Collected data
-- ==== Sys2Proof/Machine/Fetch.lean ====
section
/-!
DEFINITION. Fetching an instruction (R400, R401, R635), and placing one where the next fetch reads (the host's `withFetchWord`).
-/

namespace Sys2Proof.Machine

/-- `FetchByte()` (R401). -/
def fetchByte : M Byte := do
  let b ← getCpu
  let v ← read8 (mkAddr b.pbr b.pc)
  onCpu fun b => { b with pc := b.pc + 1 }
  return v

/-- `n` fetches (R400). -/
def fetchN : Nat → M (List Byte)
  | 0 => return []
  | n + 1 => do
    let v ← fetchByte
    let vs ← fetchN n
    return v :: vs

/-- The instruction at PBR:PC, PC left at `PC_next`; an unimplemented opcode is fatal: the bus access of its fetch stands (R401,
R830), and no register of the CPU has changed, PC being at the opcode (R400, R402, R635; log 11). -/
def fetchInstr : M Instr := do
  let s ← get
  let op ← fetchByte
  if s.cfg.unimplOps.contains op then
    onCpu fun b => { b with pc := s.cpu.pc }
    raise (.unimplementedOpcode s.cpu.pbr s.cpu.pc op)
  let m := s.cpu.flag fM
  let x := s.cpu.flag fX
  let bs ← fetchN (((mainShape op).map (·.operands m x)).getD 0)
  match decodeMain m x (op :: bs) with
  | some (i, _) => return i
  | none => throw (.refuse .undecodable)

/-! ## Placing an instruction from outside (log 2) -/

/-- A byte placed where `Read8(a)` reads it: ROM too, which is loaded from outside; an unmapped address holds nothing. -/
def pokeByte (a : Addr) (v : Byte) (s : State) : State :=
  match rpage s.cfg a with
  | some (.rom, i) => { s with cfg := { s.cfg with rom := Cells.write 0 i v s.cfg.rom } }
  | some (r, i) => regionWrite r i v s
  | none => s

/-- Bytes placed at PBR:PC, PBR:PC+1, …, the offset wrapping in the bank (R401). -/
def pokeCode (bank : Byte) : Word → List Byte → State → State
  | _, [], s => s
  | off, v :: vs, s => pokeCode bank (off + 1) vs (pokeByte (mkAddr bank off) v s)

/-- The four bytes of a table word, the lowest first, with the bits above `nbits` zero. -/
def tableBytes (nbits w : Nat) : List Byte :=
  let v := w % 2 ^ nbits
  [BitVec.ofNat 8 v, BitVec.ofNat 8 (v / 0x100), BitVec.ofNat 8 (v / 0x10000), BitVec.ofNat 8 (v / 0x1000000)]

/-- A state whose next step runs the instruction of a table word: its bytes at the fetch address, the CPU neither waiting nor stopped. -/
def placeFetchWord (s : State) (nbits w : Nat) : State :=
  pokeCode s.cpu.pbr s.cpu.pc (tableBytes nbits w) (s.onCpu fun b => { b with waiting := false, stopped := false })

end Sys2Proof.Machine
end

WHAT IS EXPECTED
Scan the records above for the string "placed", then copy each line where it turns up.

RESULT BELOW
/-- A byte placed where `Read8(a)` reads it: ROM too, which is loaded from outside; an unmapped address holds nothing. -/
/-- Bytes placed at PBR:PC, PBR:PC+1, …, the offset wrapping in the bank (R401). -/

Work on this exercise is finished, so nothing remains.